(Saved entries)
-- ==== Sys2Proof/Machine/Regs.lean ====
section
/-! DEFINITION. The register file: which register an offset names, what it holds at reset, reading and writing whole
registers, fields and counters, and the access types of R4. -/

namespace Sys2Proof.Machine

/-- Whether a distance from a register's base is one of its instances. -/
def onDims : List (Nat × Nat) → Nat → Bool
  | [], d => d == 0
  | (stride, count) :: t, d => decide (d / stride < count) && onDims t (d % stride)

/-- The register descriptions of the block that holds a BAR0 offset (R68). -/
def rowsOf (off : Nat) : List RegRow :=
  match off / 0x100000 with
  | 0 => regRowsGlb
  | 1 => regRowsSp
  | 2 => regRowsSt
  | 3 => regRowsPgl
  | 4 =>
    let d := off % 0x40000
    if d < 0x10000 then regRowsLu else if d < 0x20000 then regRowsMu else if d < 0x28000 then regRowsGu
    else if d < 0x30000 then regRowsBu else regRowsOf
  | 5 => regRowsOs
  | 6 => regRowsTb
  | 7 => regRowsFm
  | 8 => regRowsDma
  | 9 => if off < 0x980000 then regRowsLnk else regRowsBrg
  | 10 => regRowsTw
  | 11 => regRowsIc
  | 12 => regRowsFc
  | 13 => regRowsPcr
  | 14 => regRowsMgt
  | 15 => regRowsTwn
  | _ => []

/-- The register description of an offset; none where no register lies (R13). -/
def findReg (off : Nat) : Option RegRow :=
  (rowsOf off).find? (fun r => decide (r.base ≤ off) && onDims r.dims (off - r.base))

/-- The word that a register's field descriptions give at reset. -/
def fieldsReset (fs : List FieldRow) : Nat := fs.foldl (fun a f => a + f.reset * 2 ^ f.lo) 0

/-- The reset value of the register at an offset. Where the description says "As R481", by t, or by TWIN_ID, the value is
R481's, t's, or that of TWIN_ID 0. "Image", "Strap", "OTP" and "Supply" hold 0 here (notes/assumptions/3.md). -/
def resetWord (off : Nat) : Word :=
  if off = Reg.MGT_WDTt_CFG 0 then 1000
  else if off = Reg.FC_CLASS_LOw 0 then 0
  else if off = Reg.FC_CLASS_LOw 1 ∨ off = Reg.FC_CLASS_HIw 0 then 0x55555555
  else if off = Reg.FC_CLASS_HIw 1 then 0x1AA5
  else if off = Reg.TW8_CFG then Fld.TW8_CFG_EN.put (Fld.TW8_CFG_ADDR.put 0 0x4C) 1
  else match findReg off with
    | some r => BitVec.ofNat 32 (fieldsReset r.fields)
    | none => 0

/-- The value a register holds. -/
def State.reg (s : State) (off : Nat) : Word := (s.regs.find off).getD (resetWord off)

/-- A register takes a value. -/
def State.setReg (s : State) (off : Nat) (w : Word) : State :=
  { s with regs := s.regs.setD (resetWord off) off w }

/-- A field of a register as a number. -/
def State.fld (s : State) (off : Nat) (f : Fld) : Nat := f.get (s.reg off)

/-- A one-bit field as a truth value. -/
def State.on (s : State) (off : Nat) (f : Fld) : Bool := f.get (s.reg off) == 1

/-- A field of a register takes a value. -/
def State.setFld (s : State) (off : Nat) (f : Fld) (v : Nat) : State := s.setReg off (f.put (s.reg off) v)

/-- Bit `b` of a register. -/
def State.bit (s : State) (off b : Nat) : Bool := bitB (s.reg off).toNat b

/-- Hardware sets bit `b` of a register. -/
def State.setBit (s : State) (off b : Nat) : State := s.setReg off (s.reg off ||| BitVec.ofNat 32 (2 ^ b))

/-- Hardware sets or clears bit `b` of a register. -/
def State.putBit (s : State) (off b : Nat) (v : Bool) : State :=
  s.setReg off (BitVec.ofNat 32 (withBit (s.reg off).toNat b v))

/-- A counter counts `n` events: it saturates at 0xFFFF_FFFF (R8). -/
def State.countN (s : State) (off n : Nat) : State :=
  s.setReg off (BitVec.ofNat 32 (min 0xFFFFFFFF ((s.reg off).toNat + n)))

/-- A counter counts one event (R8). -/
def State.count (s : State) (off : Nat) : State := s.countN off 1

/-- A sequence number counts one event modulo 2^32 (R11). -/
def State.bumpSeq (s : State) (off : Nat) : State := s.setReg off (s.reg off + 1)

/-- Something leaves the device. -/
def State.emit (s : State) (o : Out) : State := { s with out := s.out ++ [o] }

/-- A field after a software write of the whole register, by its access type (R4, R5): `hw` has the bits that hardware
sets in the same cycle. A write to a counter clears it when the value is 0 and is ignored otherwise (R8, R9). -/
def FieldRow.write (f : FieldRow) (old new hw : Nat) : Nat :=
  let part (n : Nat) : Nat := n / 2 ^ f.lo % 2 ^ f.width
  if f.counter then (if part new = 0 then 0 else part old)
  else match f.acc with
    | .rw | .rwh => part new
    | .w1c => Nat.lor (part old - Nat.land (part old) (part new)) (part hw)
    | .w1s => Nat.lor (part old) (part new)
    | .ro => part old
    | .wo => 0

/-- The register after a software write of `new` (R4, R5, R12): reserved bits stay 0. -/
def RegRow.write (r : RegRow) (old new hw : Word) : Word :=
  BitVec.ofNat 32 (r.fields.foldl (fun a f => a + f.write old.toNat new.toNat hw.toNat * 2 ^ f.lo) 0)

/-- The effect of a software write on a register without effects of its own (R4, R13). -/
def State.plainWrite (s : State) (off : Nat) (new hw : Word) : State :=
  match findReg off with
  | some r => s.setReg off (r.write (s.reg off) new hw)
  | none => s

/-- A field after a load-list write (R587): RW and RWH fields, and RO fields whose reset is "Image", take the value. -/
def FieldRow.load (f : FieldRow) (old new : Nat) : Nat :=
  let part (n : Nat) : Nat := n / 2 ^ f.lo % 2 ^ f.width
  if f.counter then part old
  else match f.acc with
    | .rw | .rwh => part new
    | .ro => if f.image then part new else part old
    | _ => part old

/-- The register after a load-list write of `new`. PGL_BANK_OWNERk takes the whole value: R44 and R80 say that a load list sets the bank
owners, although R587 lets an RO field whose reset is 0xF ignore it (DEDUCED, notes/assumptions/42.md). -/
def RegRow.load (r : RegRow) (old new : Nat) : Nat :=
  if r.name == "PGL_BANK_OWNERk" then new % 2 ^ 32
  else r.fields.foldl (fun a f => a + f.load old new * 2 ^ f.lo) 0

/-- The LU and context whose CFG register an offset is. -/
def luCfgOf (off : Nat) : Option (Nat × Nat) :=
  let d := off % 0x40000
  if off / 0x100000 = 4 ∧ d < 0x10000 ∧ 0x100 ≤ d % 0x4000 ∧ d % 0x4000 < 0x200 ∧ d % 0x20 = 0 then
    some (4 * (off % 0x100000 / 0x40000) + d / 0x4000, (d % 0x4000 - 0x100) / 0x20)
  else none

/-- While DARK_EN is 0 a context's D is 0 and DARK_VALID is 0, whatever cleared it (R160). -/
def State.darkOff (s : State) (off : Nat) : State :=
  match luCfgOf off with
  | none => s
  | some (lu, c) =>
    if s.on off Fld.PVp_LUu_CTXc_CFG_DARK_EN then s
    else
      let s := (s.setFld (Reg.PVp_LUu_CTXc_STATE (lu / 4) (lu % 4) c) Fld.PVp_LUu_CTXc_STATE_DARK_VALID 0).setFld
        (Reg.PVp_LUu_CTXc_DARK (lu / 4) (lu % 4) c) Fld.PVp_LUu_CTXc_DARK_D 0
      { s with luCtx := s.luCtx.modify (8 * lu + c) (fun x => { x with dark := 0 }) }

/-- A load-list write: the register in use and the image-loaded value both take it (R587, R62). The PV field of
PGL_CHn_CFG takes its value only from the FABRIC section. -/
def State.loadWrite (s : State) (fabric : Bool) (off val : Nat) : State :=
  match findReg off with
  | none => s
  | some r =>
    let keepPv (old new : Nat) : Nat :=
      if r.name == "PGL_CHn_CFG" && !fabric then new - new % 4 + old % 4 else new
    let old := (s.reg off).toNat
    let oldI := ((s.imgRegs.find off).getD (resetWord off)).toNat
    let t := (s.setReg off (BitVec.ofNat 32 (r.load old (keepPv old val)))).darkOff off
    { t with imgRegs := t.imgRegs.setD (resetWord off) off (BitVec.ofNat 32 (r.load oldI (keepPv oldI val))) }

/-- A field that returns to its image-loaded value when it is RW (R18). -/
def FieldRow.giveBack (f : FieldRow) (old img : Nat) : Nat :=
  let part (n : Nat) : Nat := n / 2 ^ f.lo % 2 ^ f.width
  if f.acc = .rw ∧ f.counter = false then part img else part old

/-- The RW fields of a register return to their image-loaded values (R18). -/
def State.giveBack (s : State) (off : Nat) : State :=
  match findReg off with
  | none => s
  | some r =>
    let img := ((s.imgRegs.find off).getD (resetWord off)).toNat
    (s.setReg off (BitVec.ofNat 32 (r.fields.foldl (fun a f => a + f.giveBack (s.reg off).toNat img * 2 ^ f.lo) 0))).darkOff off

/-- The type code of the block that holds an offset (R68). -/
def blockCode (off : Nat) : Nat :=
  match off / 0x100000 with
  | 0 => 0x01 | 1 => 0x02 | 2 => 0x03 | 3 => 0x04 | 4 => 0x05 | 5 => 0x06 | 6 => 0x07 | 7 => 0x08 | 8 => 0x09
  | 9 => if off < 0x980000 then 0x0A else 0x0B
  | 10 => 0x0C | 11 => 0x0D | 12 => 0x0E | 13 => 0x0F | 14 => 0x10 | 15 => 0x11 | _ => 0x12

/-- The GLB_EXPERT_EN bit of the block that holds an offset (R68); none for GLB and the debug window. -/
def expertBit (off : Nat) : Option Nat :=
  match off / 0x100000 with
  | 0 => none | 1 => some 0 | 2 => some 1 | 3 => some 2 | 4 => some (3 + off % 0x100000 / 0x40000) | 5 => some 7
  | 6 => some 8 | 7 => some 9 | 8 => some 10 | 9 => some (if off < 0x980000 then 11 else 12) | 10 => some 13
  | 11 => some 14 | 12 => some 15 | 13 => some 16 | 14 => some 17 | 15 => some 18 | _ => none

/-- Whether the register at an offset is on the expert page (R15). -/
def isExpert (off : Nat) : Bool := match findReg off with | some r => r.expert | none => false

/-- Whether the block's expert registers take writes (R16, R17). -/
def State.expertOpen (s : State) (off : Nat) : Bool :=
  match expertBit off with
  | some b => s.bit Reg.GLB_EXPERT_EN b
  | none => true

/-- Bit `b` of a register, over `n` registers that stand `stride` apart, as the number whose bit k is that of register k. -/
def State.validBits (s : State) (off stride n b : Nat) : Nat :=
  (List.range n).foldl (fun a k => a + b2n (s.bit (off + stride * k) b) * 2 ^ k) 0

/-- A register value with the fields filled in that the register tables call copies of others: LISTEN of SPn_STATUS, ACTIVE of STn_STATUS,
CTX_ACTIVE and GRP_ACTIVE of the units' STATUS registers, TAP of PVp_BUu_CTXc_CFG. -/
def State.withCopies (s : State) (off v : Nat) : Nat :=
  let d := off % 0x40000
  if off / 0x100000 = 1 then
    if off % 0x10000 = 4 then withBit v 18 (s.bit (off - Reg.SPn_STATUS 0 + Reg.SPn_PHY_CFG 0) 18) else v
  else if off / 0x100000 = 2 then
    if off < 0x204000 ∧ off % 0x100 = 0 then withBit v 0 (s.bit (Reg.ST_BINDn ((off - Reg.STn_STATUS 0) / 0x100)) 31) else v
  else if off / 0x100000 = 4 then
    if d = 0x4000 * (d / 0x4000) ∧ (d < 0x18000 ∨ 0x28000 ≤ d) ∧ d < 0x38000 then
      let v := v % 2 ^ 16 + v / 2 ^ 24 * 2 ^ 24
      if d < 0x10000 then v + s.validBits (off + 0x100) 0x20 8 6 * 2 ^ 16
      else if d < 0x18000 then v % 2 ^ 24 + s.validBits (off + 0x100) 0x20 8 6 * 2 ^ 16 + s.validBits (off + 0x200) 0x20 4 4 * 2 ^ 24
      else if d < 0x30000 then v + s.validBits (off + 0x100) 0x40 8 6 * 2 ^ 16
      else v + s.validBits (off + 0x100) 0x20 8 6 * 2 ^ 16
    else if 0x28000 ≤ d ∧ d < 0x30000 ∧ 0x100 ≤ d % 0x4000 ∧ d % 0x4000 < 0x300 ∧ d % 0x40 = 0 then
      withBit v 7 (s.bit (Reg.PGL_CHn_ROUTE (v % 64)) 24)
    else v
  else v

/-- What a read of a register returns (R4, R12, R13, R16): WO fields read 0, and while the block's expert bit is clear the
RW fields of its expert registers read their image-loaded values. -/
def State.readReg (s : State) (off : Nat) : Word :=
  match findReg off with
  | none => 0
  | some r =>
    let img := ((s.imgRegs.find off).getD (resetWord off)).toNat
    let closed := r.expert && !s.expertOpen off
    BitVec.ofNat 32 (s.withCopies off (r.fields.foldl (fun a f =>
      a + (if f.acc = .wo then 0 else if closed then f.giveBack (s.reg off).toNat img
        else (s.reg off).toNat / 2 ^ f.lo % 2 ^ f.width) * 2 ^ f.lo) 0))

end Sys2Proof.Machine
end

### WHAT IS NEEDED
In the records above, find the line containing "its instances. -/" and restate word for word every line from the first through that one.

### EXERCISE ANSWER
-- ==== Sys2Proof/Machine/Regs.lean ====
section
/-! DEFINITION. The register file: which register an offset names, what it holds at reset, reading and writing whole
registers, fields and counters, and the access types of R4. -/

namespace Sys2Proof.Machine

/-- Whether a distance from a register's base is one of its instances. -/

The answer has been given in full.